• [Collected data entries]
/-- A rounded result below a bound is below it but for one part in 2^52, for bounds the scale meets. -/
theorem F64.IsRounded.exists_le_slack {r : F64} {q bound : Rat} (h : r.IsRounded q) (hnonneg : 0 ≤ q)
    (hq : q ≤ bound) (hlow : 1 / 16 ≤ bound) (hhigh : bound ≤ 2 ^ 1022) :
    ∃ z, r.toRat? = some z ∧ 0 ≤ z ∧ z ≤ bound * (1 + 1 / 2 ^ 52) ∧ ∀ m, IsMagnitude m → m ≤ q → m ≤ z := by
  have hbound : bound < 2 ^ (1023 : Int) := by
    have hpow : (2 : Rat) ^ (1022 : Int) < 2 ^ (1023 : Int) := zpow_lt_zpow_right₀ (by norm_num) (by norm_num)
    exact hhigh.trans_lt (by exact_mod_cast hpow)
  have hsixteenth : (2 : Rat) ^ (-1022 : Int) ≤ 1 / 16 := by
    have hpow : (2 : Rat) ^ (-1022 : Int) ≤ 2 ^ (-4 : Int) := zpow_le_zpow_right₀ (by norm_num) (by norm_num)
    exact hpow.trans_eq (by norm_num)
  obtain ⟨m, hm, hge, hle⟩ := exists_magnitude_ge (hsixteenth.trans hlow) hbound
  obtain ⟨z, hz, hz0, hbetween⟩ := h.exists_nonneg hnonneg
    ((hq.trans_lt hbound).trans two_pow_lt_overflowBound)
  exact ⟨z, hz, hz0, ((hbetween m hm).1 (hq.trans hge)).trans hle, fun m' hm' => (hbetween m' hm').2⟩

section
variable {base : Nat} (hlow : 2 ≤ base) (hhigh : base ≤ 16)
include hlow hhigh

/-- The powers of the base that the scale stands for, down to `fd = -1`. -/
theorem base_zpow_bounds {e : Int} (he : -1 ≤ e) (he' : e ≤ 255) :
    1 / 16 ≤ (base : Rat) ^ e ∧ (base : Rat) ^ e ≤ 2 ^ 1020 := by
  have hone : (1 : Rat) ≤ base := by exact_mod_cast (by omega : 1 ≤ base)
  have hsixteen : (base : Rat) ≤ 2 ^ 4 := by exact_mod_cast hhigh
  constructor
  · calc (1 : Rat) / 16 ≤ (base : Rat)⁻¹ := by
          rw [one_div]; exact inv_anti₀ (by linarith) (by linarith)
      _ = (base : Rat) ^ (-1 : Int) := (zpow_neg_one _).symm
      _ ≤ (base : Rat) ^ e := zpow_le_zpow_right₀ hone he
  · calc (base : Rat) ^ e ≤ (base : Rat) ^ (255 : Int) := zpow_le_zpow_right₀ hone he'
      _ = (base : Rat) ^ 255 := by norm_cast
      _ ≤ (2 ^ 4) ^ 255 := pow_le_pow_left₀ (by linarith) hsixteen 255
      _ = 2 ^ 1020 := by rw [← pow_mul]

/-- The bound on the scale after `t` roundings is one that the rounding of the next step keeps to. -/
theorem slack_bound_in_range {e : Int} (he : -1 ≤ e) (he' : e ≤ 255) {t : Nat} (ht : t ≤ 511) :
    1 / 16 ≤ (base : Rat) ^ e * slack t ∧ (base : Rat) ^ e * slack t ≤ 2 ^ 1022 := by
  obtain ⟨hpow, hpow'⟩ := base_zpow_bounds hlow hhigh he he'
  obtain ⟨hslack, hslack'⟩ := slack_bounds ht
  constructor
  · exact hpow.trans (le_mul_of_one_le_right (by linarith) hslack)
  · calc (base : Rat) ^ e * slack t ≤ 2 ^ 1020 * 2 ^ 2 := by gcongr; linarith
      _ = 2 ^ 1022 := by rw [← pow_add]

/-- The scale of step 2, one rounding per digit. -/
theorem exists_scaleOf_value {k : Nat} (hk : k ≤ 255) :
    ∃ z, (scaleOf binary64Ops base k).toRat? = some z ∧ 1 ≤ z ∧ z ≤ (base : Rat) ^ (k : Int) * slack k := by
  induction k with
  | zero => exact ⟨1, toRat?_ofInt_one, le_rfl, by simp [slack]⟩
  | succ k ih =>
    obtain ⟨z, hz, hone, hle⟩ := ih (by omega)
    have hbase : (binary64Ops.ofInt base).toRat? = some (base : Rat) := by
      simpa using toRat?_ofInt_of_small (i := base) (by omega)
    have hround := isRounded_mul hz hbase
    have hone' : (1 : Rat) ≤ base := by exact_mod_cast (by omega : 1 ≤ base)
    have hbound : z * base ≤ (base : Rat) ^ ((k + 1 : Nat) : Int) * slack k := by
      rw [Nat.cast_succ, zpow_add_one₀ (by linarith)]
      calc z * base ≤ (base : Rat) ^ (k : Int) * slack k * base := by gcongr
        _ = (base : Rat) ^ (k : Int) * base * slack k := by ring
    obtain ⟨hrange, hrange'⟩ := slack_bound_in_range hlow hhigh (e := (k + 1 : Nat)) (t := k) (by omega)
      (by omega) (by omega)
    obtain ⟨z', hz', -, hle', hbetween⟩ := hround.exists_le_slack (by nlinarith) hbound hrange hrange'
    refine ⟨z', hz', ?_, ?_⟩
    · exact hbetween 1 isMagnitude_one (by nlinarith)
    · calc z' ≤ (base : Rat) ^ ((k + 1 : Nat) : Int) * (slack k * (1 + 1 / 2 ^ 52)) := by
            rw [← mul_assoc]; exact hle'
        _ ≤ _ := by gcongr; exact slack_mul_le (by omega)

• [TASK ITEM]
Output the lines above exactly, but only those between the line holding "rw [← pow_mul]" and the line holding "induction k with", inclusive.

• [ANSWER BOX]
      _ = 2 ^ 1020 := by rw [← pow_mul]

/-- The bound on the scale after `t` roundings is one that the rounding of the next step keeps to. -/
theorem slack_bound_in_range {e : Int} (he : -1 ≤ e) (he' : e ≤ 255) {t : Nat} (ht : t ≤ 511) :
    1 / 16 ≤ (base : Rat) ^ e * slack t ∧ (base : Rat) ^ e * slack t ≤ 2 ^ 1022 := by
  obtain ⟨hpow, hpow'⟩ := base_zpow_bounds hlow hhigh he he'
  obtain ⟨hslack, hslack'⟩ := slack_bounds ht
  constructor
  · exact hpow.trans (le_mul_of_one_le_right (by linarith) hslack)
  · calc (base : Rat) ^ e * slack t ≤ 2 ^ 1020 * 2 ^ 2 := by gcongr; linarith
      _ = 2 ^ 1022 := by rw [← pow_add]

/-- The scale of step 2, one rounding per digit. -/
theorem exists_scaleOf_value {k : Nat} (hk : k ≤ 255) :
    ∃ z, (scaleOf binary64Ops base k).toRat? = some z ∧ 1 ≤ z ∧ z ≤ (base : Rat) ^ (k : Int) * slack k := by
  induction k with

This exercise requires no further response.